Ahmed Mohammed Malallah (Arabic:أحمد محمد مال الله) (born 1 November 1990) is an Emirati footballer who plays for Al Dhaid as a defender.

Career

Dubai
Malallah started his career at Dubai and is a product of the Dubai's youth system. On 3 September 2010, Malallah made his professional debut for Dubai against Al-Shabab in the Pro League.

Emirates Club
On 27 July 2017 he left Dubai and signed with Emirates Club. On 15 September 2017, Malallah made his professional debut for Emirates Club against Al-Dhafra in the Pro League.

Hatta
On 23 June 2019 he left Emirates Club and signed with Hatta.

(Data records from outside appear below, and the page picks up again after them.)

-- ==== Sys2Proof/Safety.lean ====
section
/-! DEFINITION. The terms the claims are stated in: completing with a next state, frames, the whole-machine
invariant, the bytes of the font written out from the spec,
and the write matrix of the instructions. -/

namespace Sys2Proof.Machine

/-- The instruction completes: `exec` answers a next state, and `P` holds of it. -/
def Runs (i : Instr) (s : State) (P : State → Prop) : Prop := ∃ t, exec i s = .next t ∧ P t

/-- The instruction is encoded by this word, and the word decodes to it. -/
def EncodedAs (i : Instr) (w : Word) : Prop := encode i = w ∧ decodeWord w = .instr i

/-- The parts of the state beside the registers and the parameters. -/
inductive Part where
  | i | pc | stack | dt | st | mem | tick | fault | display | inputs
  deriving DecidableEq, Repr

/-- Every register but those listed is unchanged. -/
def RegsSameBut (rs : List Reg) (s t : State) : Prop := ∀ r, r ∉ rs → t.getV r = s.getV r

/-- Every part but those listed is unchanged, memory byte for byte; the parameters always are. -/
def Frame (ps : List Part) (s t : State) : Prop :=
  t.cfg = s.cfg ∧
  (.i ∉ ps → t.i = s.i) ∧
  (.pc ∉ ps → t.pc = s.pc) ∧
  (.stack ∉ ps → t.stack = s.stack) ∧
  (.dt ∉ ps → t.dt = s.dt) ∧
  (.st ∉ ps → t.st = s.st) ∧
  (.mem ∉ ps → ∀ a, t.read1 a = s.read1 a) ∧
  (.tick ∉ ps → t.tickOrigin = s.tickOrigin ∧ t.ticksDone = s.ticksDone) ∧
  (.fault ∉ ps → t.fault = s.fault) ∧
  (.display ∉ ps → t.display = s.display) ∧
  (.inputs ∉ ps → t.inputs = s.inputs)

/-- Memory is unchanged outside the `n` bytes from address `a` on. -/
def MemSameOutside (a n : Nat) (s t : State) : Prop :=
  ∀ b, (∀ k, k < n → ea b ≠ ea (a + k)) → t.read1 b = s.read1 b

/-- What a raised fault leaves (R136): the latch holds it, and nothing else has changed. -/
def Latched (f : Fault) (s t : State) : Prop :=
  t.fault = some f ∧ RegsSameBut [] s t ∧ Frame [.fault] s t

/-- Exactly one key sample has been drawn (R148; log 5), and no random byte. -/
def OneKeySample (s t : State) : Prop :=
  t.inputs = { s.inputs with keyQueue := s.inputs.keyQueue.tail, keyDraws := s.inputs.keyDraws + 1 }

/-- The glyphs 0 to 7 of R39's table, written out from 20_memory.md (log 4). -/
def fontBytesLow : List Byte :=
  [0xF0, 0x90, 0x90, 0x90, 0xF0] ++ [0x20, 0x60, 0x20, 0x20, 0x70] ++
  [0xF0, 0x10, 0xF0, 0x80, 0xF0] ++ [0xF0, 0x10, 0xF0, 0x10, 0xF0] ++
  [0x90, 0x90, 0xF0, 0x10, 0x10] ++ [0xF0, 0x80, 0xF0, 0x10, 0xF0] ++
  [0xF0, 0x80, 0xF0, 0x90, 0xF0] ++ [0xF0, 0x10, 0x20, 0x40, 0x40]

/-- The glyphs 8 to F of R39's table, written out from 20_memory.md (log 4). -/
def fontBytesHigh : List Byte :=
  [0xF0, 0x90, 0xF0, 0x90, 0xF0] ++ [0xF0, 0x90, 0xF0, 0x10, 0xF0] ++
  [0xF0, 0x90, 0xF0, 0x90, 0x90] ++ [0xE0, 0x90, 0xE0, 0x90, 0xE0] ++
  [0xF0, 0x80, 0x80, 0x80, 0xF0] ++ [0xE0, 0x90, 0x90, 0x90, 0xE0] ++
  [0xF0, 0x80, 0xF0, 0x80, 0xF0] ++ [0xF0, 0x80, 0xF0, 0x80, 0x80]

/-- The registers an instruction may write: its destinations, and `VF` where it writes a flag (R11). -/
def destsOf : Instr → List Reg
  | .ldByte x _ | .addByte x _ | .ldReg x _ | .orReg x _ | .andReg x _ | .xorReg x _ | .rnd x _ => [x]
  | .addReg x _ | .subReg x _ | .shr x _ | .subnReg x _ | .shl x _ => [x, vf]
  | .drw _ _ _ => [vf]
  | .ldVxDT x | .ldVxK x => [x]
  | .ldVxMem x => (List.range (x.toNat + 1)).map (BitVec.ofNat 4)
  | .sys _ | .cls | .ret | .jp _ | .call _ | .seByte _ _ | .sneByte _ _ | .seReg _ _ | .sneReg _ _ => []
  | .ldI _ | .jpV0 _ | .skp _ | .sknp _ | .ldDTVx _ | .ldSTVx _ | .addIVx _ | .ldFVx _ => []
  | .ldBVx _ | .ldMemVx _ => []

/-- The parts of the state an instruction may write: the `step` column of R23, instruction by instruction. -/
def partsOf : Instr → List Part
  | .sys _ => []
  | .cls | .drw _ _ _ => [.display]
  | .ret | .call _ => [.pc, .stack, .fault]
  | .jp _ | .jpV0 _ | .seByte _ _ | .sneByte _ _ | .seReg _ _ | .sneReg _ _ => [.pc]
  | .ldByte _ _ | .addByte _ _ | .ldReg _ _ | .orReg _ _ | .andReg _ _ | .xorReg _ _ => []
  | .addReg _ _ | .subReg _ _ | .shr _ _ | .subnReg _ _ | .shl _ _ => []
  | .ldI _ | .addIVx _ | .ldFVx _ => [.i]
  | .rnd _ _ => [.inputs]
  | .skp _ | .sknp _ | .ldVxK _ => [.pc, .inputs]
  | .ldVxDT _ | .ldVxMem _ => []
  | .ldDTVx _ => [.dt]
  | .ldSTVx _ => [.st]
  | .ldBVx _ | .ldMemVx _ => [.mem]

/-- The six instructions that write `VF` as a flag (R11). -/
def writesFlag : Instr → Bool
  | .addReg _ _ | .subReg _ _ | .subnReg _ _ | .shr _ _ | .shl _ _ | .drw _ _ _ => true
  | .sys _ | .cls | .ret | .jp _ | .call _ | .seByte _ _ | .sneByte _ _ | .seReg _ _ | .sneReg _ _ => false
  | .ldByte _ _ | .addByte _ _ | .ldReg _ _ | .orReg _ _ | .andReg _ _ | .xorReg _ _ | .rnd _ _ => false
  | .ldI _ | .jpV0 _ | .skp _ | .sknp _ | .ldVxDT _ | .ldVxK _ | .ldDTVx _ | .ldSTVx _ => false
  | .addIVx _ | .ldFVx _ | .ldBVx _ | .ldMemVx _ | .ldVxMem _ => false

/-- The call stack holds at most `STACK_DEPTH` entries (R14). -/
def State.stackBounded (s : State) : Prop :=
  match s.cfg.stackDepth with
  | .entries n => s.stack.length ≤ n
  | .unbounded => True

/-- The frame buffer has `DISPLAY_H` rows of `DISPLAY_W` columns (R147). -/
def State.displayShaped (s : State) : Prop :=
  s.display.fb.length = s.cfg.displayH ∧ ∀ row ∈ s.display.fb, row.length = s.cfg.displayW

/-- The invariant of the machine: memory in canonical form, the stack within its depth, the display of its size,
the parameters well formed. -/
def State.Inv (s : State) : Prop :=
  Memory.wf s.mem ∧ s.stackBounded ∧ s.displayShaped ∧ s.cfg.wf = true

/-- How many of the requests turn the pixel at column `a`, row `b` over: those with a 1 bit there (R147). -/
def flips (ps : List PixelReq) (a b : Nat) : Nat := ps.countP (fun p => p.on && p.x == a && p.y == b)

/-- The pixel at column `a`, row `b` after these requests: XOR of the old pixel with every 1 bit there (R117). -/
def litAfter (d : Display) (ps : List PixelReq) (a b : Nat) : Bool :=
  d.pixel a b != decide (flips ps a b % 2 = 1)

/-- Some request turns a lit pixel off: its bit is 1 and the pixel is lit after the requests before it (R147). -/
def Collides (d : Display) (ps : List PixelReq) : Prop :=
  ∃ before p after, ps = before ++ p :: after ∧ p.on = true ∧ litAfter d before p.x p.y = true

/-- The requests of R117's pseudocode, row by row and bit by bit. -/
def spriteRequests (s : State) (x y : Reg) (n : Nibble) : List PixelReq :=
  (List.range n.toNat).flatMap fun r => (List.range 8).map fun j =>
    { x := ((s.getV x).toNat % s.cfg.displayW + j) % s.cfg.displayW
      y := ((s.getV y).toNat % s.cfg.displayH + r) % s.cfg.displayH
      on := decide ((s.read1 (s.i.toNat + r)).toNat / 2 ^ (7 - j) % 2 = 1) }

end Sys2Proof.Machine
end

On 8 November 2019, Malallah made his professional debut for Hatta against Al-Fujairah in the Pro League, replacing Abdullah Abdulqader.

Al-Fujairah
On 11 August 2020, he left Hatta and signed with Al-Fujairah .

External links

References

1990 births
Living people
Emirati footballers
Dubai CSC players
Emirates Club players
Hatta Club players
Fujairah FC players
Al-Ittihad Kalba SC players
Al Bataeh Club players
Al Dhaid SC players
UAE Pro League players
UAE First Division League players
Association football defenders
Place of birth missing (living people)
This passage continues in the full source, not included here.